*Work to complete*. Lines below starting with the line with "-- ==== Sys2Proof/Machine/Claims.lean" and going on through the line with "run out. -/" must be output exactly; the rest of the records must be left out.
※ ※ ※
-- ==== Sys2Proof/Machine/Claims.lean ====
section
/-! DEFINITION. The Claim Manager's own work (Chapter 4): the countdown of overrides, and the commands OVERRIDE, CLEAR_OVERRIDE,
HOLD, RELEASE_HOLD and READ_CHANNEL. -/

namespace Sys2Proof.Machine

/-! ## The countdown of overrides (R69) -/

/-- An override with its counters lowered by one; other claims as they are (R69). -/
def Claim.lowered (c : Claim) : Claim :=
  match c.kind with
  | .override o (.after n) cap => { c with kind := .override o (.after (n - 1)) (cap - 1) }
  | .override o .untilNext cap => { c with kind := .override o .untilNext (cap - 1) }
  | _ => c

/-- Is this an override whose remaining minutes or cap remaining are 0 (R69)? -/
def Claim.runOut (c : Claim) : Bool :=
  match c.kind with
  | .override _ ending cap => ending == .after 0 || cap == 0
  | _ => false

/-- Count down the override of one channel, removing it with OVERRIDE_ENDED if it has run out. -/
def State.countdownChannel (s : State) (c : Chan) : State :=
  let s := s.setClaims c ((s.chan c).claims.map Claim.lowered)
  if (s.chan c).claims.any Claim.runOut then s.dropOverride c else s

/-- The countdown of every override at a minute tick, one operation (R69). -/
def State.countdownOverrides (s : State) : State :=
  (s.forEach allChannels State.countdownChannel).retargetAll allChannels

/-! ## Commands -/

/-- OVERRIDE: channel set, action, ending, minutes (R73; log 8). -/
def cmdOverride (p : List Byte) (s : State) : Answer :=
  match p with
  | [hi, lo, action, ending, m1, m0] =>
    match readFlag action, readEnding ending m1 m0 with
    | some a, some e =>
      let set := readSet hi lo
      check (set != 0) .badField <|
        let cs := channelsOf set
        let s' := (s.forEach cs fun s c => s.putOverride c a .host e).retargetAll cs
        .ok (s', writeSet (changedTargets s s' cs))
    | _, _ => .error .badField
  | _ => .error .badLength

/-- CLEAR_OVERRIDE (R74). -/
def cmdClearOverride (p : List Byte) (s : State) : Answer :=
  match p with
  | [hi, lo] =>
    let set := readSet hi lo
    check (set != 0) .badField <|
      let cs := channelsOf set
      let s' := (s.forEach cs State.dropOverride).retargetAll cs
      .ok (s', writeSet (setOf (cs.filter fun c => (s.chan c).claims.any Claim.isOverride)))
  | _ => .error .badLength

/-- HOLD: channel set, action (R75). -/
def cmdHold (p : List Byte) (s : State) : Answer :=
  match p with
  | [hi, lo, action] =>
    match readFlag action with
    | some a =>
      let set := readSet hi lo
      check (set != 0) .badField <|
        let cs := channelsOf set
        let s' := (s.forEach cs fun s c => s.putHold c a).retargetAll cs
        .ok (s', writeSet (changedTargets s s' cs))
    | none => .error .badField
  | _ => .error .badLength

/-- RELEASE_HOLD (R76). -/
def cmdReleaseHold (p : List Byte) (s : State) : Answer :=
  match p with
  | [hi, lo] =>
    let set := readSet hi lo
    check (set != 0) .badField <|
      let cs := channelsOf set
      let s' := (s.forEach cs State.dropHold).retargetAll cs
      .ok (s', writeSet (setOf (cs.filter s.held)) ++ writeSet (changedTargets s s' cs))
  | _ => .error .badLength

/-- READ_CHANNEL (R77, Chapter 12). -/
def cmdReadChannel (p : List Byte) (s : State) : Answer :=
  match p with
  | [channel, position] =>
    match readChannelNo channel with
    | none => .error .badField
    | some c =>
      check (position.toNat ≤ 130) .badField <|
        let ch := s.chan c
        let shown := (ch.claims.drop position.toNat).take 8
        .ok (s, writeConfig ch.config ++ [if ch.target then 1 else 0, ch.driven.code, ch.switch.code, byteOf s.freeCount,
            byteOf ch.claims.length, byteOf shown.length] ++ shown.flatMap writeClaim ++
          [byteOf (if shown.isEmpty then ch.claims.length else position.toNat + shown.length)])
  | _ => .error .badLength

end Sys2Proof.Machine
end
※ ※ ※
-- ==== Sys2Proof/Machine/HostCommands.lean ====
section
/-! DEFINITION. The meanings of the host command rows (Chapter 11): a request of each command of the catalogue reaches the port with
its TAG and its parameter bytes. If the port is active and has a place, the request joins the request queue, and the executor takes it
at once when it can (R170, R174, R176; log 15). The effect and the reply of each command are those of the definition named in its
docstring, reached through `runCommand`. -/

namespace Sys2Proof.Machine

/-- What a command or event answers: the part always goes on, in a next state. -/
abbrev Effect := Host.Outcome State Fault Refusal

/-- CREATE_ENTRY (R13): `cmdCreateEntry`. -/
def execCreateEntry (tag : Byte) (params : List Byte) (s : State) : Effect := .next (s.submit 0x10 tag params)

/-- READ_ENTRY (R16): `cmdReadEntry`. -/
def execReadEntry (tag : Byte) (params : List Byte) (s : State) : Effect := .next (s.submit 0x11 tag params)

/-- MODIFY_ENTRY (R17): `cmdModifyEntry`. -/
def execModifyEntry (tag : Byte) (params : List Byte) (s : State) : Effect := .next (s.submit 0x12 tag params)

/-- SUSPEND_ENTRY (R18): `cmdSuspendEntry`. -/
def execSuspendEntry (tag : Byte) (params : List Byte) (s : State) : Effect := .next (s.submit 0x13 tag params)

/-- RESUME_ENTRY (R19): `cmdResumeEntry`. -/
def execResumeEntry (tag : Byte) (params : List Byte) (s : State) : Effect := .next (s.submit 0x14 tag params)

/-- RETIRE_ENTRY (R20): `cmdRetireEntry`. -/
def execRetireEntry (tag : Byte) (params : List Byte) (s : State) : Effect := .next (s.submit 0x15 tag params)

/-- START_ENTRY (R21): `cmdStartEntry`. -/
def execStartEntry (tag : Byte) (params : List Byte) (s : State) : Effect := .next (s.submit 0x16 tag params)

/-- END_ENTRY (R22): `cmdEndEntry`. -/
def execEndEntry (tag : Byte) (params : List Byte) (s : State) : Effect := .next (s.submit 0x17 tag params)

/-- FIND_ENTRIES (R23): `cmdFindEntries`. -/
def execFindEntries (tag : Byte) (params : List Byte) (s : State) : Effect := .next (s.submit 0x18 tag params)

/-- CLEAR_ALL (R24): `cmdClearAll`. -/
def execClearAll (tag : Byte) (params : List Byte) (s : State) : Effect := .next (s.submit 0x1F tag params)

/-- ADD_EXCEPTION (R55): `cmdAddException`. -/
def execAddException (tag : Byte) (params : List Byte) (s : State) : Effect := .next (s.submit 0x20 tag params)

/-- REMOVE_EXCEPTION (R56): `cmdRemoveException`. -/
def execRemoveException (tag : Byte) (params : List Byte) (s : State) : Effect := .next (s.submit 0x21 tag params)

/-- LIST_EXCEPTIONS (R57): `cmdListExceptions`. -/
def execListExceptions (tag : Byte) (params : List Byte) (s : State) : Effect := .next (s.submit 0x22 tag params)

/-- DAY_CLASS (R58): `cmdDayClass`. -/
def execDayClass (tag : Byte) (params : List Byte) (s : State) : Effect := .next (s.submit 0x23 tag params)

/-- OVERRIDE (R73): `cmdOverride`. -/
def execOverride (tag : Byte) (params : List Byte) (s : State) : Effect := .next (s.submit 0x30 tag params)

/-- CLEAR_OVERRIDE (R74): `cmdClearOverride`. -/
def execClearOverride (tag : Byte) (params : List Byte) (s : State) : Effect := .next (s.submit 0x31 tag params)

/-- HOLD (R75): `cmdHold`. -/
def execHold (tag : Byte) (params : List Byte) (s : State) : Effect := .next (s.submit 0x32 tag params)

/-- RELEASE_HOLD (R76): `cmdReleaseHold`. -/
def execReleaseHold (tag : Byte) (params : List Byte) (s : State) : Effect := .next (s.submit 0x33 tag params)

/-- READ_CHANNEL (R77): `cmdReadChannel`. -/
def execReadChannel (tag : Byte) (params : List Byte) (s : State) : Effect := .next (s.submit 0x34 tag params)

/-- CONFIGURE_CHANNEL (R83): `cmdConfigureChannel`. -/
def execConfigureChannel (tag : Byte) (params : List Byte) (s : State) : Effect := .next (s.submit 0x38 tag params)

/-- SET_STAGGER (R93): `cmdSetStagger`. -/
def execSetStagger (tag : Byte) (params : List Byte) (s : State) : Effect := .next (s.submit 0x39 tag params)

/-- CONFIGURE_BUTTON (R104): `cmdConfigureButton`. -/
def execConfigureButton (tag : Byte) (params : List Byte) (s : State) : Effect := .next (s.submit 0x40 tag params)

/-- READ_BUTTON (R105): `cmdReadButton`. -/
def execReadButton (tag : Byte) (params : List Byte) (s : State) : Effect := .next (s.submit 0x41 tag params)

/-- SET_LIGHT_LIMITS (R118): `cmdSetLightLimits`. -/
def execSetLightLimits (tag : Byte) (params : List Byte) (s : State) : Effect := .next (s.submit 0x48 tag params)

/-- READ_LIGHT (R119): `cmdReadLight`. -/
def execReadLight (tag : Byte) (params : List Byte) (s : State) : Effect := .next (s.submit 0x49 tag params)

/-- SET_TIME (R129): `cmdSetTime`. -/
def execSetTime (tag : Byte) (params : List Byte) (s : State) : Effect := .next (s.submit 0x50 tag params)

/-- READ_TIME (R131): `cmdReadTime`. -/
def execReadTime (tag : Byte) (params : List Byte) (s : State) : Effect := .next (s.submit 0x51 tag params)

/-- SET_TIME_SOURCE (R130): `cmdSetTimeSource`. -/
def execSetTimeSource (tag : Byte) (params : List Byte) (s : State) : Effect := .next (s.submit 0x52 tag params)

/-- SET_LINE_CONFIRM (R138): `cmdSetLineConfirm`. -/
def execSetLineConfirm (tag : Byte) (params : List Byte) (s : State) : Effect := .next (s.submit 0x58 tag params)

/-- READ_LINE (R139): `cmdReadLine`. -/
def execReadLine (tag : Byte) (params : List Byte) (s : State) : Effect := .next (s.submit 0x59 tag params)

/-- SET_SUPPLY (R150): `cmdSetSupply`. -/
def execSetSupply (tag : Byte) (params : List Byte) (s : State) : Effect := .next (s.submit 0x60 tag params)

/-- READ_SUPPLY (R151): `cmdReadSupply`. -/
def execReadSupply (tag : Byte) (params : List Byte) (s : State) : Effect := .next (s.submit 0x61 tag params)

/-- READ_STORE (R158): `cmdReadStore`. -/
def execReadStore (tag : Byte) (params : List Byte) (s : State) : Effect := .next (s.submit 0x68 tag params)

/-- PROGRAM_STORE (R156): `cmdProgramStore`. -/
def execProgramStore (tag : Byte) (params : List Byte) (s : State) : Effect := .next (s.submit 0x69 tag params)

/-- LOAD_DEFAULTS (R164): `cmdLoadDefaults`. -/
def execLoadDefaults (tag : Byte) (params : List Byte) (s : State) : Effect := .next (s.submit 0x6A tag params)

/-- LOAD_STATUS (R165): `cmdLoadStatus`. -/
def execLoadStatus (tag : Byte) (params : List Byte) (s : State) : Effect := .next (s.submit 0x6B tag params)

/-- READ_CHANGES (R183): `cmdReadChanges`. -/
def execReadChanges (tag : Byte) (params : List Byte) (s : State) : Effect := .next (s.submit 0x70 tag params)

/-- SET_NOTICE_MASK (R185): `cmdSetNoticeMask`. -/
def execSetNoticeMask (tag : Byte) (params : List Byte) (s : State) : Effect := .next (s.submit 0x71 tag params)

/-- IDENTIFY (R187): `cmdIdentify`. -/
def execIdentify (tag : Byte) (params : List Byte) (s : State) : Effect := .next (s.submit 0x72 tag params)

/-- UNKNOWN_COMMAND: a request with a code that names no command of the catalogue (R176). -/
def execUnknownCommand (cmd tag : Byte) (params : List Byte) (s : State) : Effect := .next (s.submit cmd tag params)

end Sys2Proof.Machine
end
※ ※ ※
*Solution for this exercise*.
-- ==== Sys2Proof/Machine/Claims.lean ====
section
/-! DEFINITION. The Claim Manager's own work (Chapter 4): the countdown of overrides, and the commands OVERRIDE, CLEAR_OVERRIDE,
HOLD, RELEASE_HOLD and READ_CHANNEL. -/

namespace Sys2Proof.Machine

/-! ## The countdown of overrides (R69) -/

/-- An override with its counters lowered by one; other claims as they are (R69). -/
def Claim.lowered (c : Claim) : Claim :=
  match c.kind with
  | .override o (.after n) cap => { c with kind := .override o (.after (n - 1)) (cap - 1) }
  | .override o .untilNext cap => { c with kind := .override o .untilNext (cap - 1) }
  | _ => c

/-- Is this an override whose remaining minutes or cap remaining are 0 (R69)? -/
def Claim.runOut (c : Claim) : Bool :=
  match c.kind with
  | .override _ ending cap => ending == .after 0 || cap == 0
  | _ => false

/-- Count down the override of one channel, removing it with OVERRIDE_ENDED if it has run out. -/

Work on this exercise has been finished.